Despite these worrying incidents, a civil war is unlikely. At a minimum, it is far too soon to say. Here’s why.
First, the Egyptian army is powerful, and though it might provoke here or deliberately refuse to act there, it nevertheless would not allow a full-blown civil war. This would defeat the military’s central objective of cementing its own authority. And it is not clear that the Brotherhood would be willing to call on its supporters to take up arms or could marshall enough support to take on a force as powerful and apparently united as the Egyptian Army. Egypt is unlikely to become another Algeria, where the army removed the Islamists from power before they had been allowed to try their hand at governing, resulting in civil war. In this case, by contrast, the army has widespread support in part because many people think that the Brotherhood sealed its own fate through a year of bumbling and incompetent governance. Furthermore, while there are clear efforts to marginalize the Brotherhood, the army and interim government have gone to great lengths to include and accomodate the Salafi Nour Party, indicating that there is still room for Islamists to participate in politics. The Nour Party may absorb former Brotherhood members and others who might otherwise defect from the political process entirely. Finally, Egypt already had an armed Islamist insurgency in the 1990s. And it didn't work.

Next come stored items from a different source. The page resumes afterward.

-- ==== Sys2Proof/Machine/Cycle.lean ====
section
/-! DEFINITION. The cycle (`40_cycle.md` R120): fetch, decode, dispatch, timer update. -/

namespace Sys2Proof.Machine

/-- The end of a cycle: the timer update follows a completed dispatch and no other (R126, R129). -/
def afterDispatch : Result → Result
  | .next t => .next (timerUpdate t)
  | .fault f => .fault f
  | .refused r => .refused r

/-- One cycle (R120). The checks run in the order fetch, decode, dispatch (R220). -/
def cycle (s : State) : Result :=
  match fetch s with
  | .error bad => raise (.addressOutOfRange s.pc 0 (BitVec.ofNat 16 bad))
  | .ok w =>
    match decode w with
    | .error _ => raise (.unrecognizedOpcode s.pc w)
    | .ok i => afterDispatch (exec i s)

end Sys2Proof.Machine
end

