/-! ### Invariants -/

/-- Every step from a state whose memory and framebuffer stand in canonical form leaves them so. The lists and their
canonical form are this model's own choice (log entry 17); R43 asks for bytes and bits only. -/
def Obligations.StepKeepsCanonicalForm : Prop :=
  ∀ s t : State, s.wf → step s = .next t → t.wf

/-- The bounds of R24, R27 and R32 are kept by every step, from every state that meets them: `I` at most 0x0FFF, `pc`
at most 0x10FE, every live stack entry an address a fetch succeeded at. The bound on `pc` rests on the spec's decision
D1 (log entry 4); the canonical form kept with them is this model's own (log entry 17). -/
def Obligations.StepKeepsAddressBounds : Prop :=
  ∀ s t : State, AddressBounds s → step s = .next t → AddressBounds t

/-- Every state reached from reset by the host's moves, which are the spec's decision D21 (log entry 18): any image of
at most 3584 bytes loaded before the first cycle, then any key inputs between cycles. The address bounds hold, both
timers are 0 (R255), and every byte below 0x200 is what reset left there (R66). The bound on `pc` rests on its
decision D1 (log entry 4), the reset timers on D8 (log entry 3). -/
def Obligations.ReachableStatesAreBounded : Prop :=
  ∀ s : State, Reachable s →
    AddressBounds s ∧ s.dt = 0 ∧ s.st = 0 ∧ ∀ a, a < 0x200 → s.mem.peek a = State.reset.mem.peek a

/-- A timer at 0 stays at 0 over every step, from every state: no instruction loads one (R34, R255). -/
def Obligations.StoppedTimersStayStopped : Prop :=
  ∀ s t : State, step s = .next t → (s.dt = 0 → t.dt = 0) ∧ (s.st = 0 → t.st = 0)

/-! ### Fields -/

/-- R91: the six fields of a word stand at their bit positions, as unsigned numbers, and overlap: NN is Y and N put
together, NNN is X, Y and N. -/
def Obligations.FieldsOfAWord : Prop :=
  ∀ w : Word,
    (fieldG w).toNat = w.toNat / 4096 ∧ (fieldX w).val = w.toNat / 256 % 16 ∧ (fieldY w).val = w.toNat / 16 % 16 ∧
    (fieldN w).toNat = w.toNat % 16 ∧ (fieldNN w).toNat = w.toNat % 256 ∧ (fieldNNN w).toNat = w.toNat % 4096 ∧
    fieldNN w = regBits (fieldY w) ++ fieldN w ∧
    fieldNNN w = regBits (fieldX w) ++ (regBits (fieldY w) ++ fieldN w)
end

There’s also a very large but silent Egyptian majority—as there always is—which thus far has stayed home. Only a very small percentage of Egyptians have been involved in clashes and the vast majority just want stability. On June 30, many shops were shut as their owners took to the street to protest what has been a very bad year. Since the glow of the January 25, 2011 peaceful uprisings that toppled Mubarak wore off, if you asked people in Egypt about the largest challenges they faced, they would tell you and have told me, “the economy and the security situation,” both of which a civil war would exacerbate beyond imagination. These larger concerns in Egyptian society are longstanding, and are shared by all Egyptians. I don’t think anyone in the Brotherhood camp would argue that the economy under Morsi was in great shape, or that security was what it should have been. Today, most people are back in business, eager to cater to Egyptians doing their last-minute shopping before Ramadan begins tomorrow.

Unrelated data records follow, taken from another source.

/-- Settles O34: the result is the 8-bit difference, and the flag tells that nothing was borrowed. -/
theorem subSetsTheNoBorrowFlag : Obligations.SubSetsTheNoBorrowFlag := by
  refine fun x y s => ⟨decode_wordRR_group8 x y (by decide), ?_⟩
  obtain ⟨t, ht, hflag, hx, hpc, hframe⟩ :=
    finish_writeV_flag_leaves s x (s.readV x - s.readV y) (noBorrowFlag (s.readV x) (s.readV y))
  exact ⟨t, (exec_sub x y s).trans ht, hflag.trans (flagOf_decide _),
    fun h => hx h ▸ byte_sub_toNat _ _, hpc, hframe⟩

/-! ### The flag, then a result: 8XY7 -/

/-- A dispatch that changed nothing but general registers before it ended. -/
theorem WritesOnly.onlyRegisters {ws : List Reg} {s u : State} (h : WritesOnly ws s u) (p : Word) :
    OnlyRegisters ws s ((u.setPc p).setWait .running) :=
  onlyRegisters_of_v ws p h.1 h.2

/-- The registers' part of 8XY7: the flag into VF, then the difference of the registers as that leaves them. -/
def subAfterFlag (flag : Byte) (x y : Reg) (s : State) : State :=
  let s1 := s.writeV vf flag
  s1.writeV x (s1.readV y - s1.readV x)

theorem exec_subn (x y : Reg) (s : State) :
    exec (.subn x y) s = finish (s.pc + 2) (subAfterFlag (greaterFlag (s.readV y) (s.readV x)) x y s) := rfl

/-- VF holds the flag when the operands are read, so an operand that is VF is the flag; VF keeps it unless X = 15, when
the difference replaces it (D4). -/
theorem finish_subAfterFlag_leaves (flag : Byte) (x y : Reg) (s : State) :
    ∃ t, finish (s.pc + 2) (subAfterFlag flag x y s) = .next t ∧ (x ≠ vf → t.readV vf = flag) ∧
      t.readV x = (if y = vf then flag else s.readV y) - (if x = vf then flag else s.readV x) ∧
      t.pc = s.pc + 2 ∧ OnlyRegisters [x, vf] s t := by
  have hwrites : WritesOnly [x, vf] s (subAfterFlag flag x y s) :=
    ((WritesOnly.refl _ s).writeV (by simp) flag).writeV (by simp) _
  refine ⟨_, rfl, fun hx => ?_, ?_, rfl, hwrites.onlyRegisters _⟩
  · simp [subAfterFlag, hx.symm]
  · simp [subAfterFlag, readV_writeV]

/-- Settles O36: the four aliasing cases decide which operands are the flag. -/
theorem reverseSubtractFlagsFirst : Obligations.ReverseSubtractFlagsFirst := by
  refine fun x y s => ⟨decode_wordRR_group8 x y (by decide), ?_⟩
  obtain ⟨t, ht, hflag, hdiff, hpc, hframe⟩ :=
    finish_subAfterFlag_leaves (greaterFlag (s.readV y) (s.readV x)) x y s
  refine ⟨t, (exec_subn x y s).trans ht, fun hx => ?_, fun hx hy => ?_, fun hx hy => ?_, fun hx hy => ?_,
    fun hx hy => ?_, hpc, hframe⟩
  · rw [hflag hx, greaterFlag_toNat]
  · rw [hdiff, if_neg hy, if_neg hx, byte_sub_toNat]
  · rw [hdiff, if_neg hy, if_pos hx, byte_sub_toNat, greaterFlag_toNat]
  · rw [hdiff, if_pos hy, if_neg hx, byte_sub_toNat, greaterFlag_toNat]
  · rw [hdiff, if_pos hy, if_pos hx]
    exact BitVec.sub_self _

/-! ### The flag, then a byte shifted in place and copied: 8XY6 and 8XYE -/

/-- The registers' part of both shifts: the flag into VF, `V[y]` replaced by its shift, and that copied to `V[x]`. -/
def shiftVia (shift : Byte → Byte) (flag : Byte) (x y : Reg) (s : State) : State :=
  let s1 := s.writeV vf flag
  let s2 := s1.writeV y (shift (s1.readV y))
  s2.writeV x (s2.readV y)

theorem exec_shr (x y : Reg) (s : State) :
    exec (.shr x y) s = finish (s.pc + 2) (shiftVia (· >>> 1) (shiftRightFlag (s.readV y)) x y s) := rfl

theorem exec_shl (x y : Reg) (s : State) :
    exec (.shl x y) s = finish (s.pc + 2) (shiftVia (· <<< 1) (shiftLeftFlag (s.readV y)) x y s) := rfl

Finally, the invocation of the “civil war” framing, particularly in the Egyptian context, can lead to justifications for all sorts of human and civil rights violations in the name of security. As violence escalates, there are more and more potential justifications for instigating a “state of emergency” which, in the recent past, has led to military trials of civilians, torture of those in detention and severe crackdowns on media outlets and limitations on freedom of expression. While such measures may prove stabilizing in the short term, over the long run, they breed resentment and anger as we saw after 30 years of Mubarak.
Where, then, is Egypt headed? Ramadan begins tomorrow and will undoubtedly change the mood here. But already Egyptians have spoken: They have gone back to work. And the minority voices who continue to call for conflict, whether political or armed, will remain just that, minorities, with one important caveat: providing there is reasonable and inclusive political leadership in the coming days and weeks. Where that will come from is another pressing question without an obvious answer.